Pastor americano que queria queimar Alcorão vai a Nova York

Terry Jones quer se reunir com idealizador de mesquita perto do Marco Zero de Manhattan

BBC Brasil |

O pastor do Estado americano da Flórida que planejava queimar exemplares do Alcorão neste sábado estaria a caminho de Nova York. Terry Jones teria embarcado em um voo nesta sexta-feira, depois de anunciar que o plano de marcar o nono aniversário dos ataques de 11 de setembro de 2001 com a queima de exemplares do livro sagrado muçulmano tinha sido suspenso.

Terry Jones, de Gainesville, Flórida, afirma que quer mais clareza a respeito de uma possível mudança no plano de construir um centro islâmico em Nova York, perto do Marco Zero - local dos ataques de 2001.

AFP
Terry Jones ainda não deixou claro se irã adiante com o plano de queimar o Alcorão
O pastor, líder da pequena congregação de 50 fiéis, a Dove World Outreach, afirmou que estava viajando para Nova York para se reunir com o clérigo muçulmano Feisal Abdul Rauf, responsável pelo projeto de construção do centro islâmico.

O clérigo, por sua vez, disse na sexta-feira que estava "preparado para analisar a possibilidade de reunião com qualquer um que esteja comprometido com a busca pela paz", mas acrescentou que atualmente não tinha planos de se reunir com Jones .

Em uma entrevista coletiva na sexta-feira, Jones e um porta-voz, KA Paul, da Iniciativa Global para Paz em Houston, divulgaram dois números de telefone e deram ao clérigo Rauf um prazo de duas horas para entrar em contato e esclarecer a questão.

Quando o prazo se esgotou, Paul informou que o clérigo não entrou em contato com o pastor, mas que ele poderia "confirmar, 100%, que não vai haver queima do Alcorão amanhã (sábado)". E afirmou que Jones havia embarcado no voo para Nova York na noite de sexta-feira.

O filho do pastor, Luke Jones, também teria dito que o pastor não vai seguir com o plano de queima de exemplares do Alcorão neste sábado.

"Não haverá queima do Alcorão amanhã (sábado)", disse Luke Jones. Mas, o filho do pastor acrescentou que não pode confirmar quais serão os próximos passos de Terry Jones.

Tolerância

Nesta sexta-feira, o presidente dos Estados Unidos, Barack Obama, fez um apelo por tolerância religiosa, em meio à polêmica criada pelos planos de Terry Jones.

"Eu acho que é absolutamente importante neste momento que a maioria esmagadora dos americanos mantenha aquilo que temos de melhor: a crença na tolerância religiosa, clareza sobre quem são nossos inimigos", disse Obama, em uma coletiva de imprensa na Casa Branca.

"Nossos inimigos são a (rede extremista) Al-Qaeda e seus aliados, que estão tentando nos matar, mas têm matado mais muçulmanos do que ninguém", disse o presidente dos Estados Unidos e completou: "A ideia de que nós possamos queimar textos sagrados da religião de outros é contrária àquilo sobre o qual esta nação foi fundada. E minha esperança é que este indivíduo evite fazê-lo".
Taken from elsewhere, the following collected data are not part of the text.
-- ==== Sys2Proof/Machine/Operands.lean ====
section
/-! DEFINITION. The operand forms: sign-extended fields and the effective addresses (00_scope.md R10; 42_load_store.md R193). -/

namespace Sys2Proof.Machine

/-- `sext_N(f)` for a field already cut to N bits (00_scope.md R10). -/
def sext {n : Nat} (f : BitVec n) : Word := f.signExtend 16

/-- `pc+ + sext_9(f)`, modulo 2^16; during execute `pc` holds `pc+` (10_state.md R35; 42_load_store.md R193). -/
def State.pcRel9 (s : State) (off9 : BitVec 9) : Word := s.pc + sext off9

/-- `pc+ + sext_11(f)`, modulo 2^16 (30_encoding.md R111). -/
def State.pcRel11 (s : State) (off11 : BitVec 11) : Word := s.pc + sext off11

/-- `x[BaseR] + sext_6(f)`, modulo 2^16; the offset is not scaled (30_encoding.md R109; 42_load_store.md R193). -/
def State.baseOff6 (s : State) (baseR : Reg) (off6 : BitVec 6) : Word := s.getReg baseR + sext off6

end Sys2Proof.Machine
end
Obama disse ainda que a captura ou a morte do líder da Al-Qaeda, Osama Bin Laden, continua sendo prioridade para os Estados Unidos, nove anos depois dos ataques de 11 de setembro.

Situação bizarra

De acordo com o correspondente da BBC em Washington Paul Adams, a situação vem ficando cada vez mais bizarra.

Há três dias, segundo o correspondente, poucos americanos tinham ouvido falar de Terry Jones. Agora os pronunciamentos do pastor competem por espaço na imprensa americana com os pronunciamentos do presidente.

Muitos nos Estados Unidos afirmam que os planos do pastor Jones acabaram ganhando mais atenção exatamente devido à reação do governo. O secretário de Defesa americano, Robert Gates, chegou a telefonar para o pastor. O FBI (a polícia federal americana) também entrou em contato com Jones para pedir que desistisse de sua iniciativa.

"Eu não acredito que fomos nós que elevamos essa história, mas é, na era da internet, algo que pode causar profundo dano em todo o mundo, então temos de levar muito a sério", disse Obama.

E o plano de queima de exemplares do Alcorão já desencadeou protestos em países muçulmanos e foi criticado por vários líderes de outros países.

Os protestos ocorreram no Afeganistão e Paquistão nesta sexta-feira, enquanto os fiéis marcavam o feriado religioso muçulmano do Eid El Fitr, que marca o fim do jejum do Ramadã. Três pessoas foram baleadas por seguranças particulares quando um protesto perto de uma base da Otan no nordeste do Afeganistão ficou mais violento.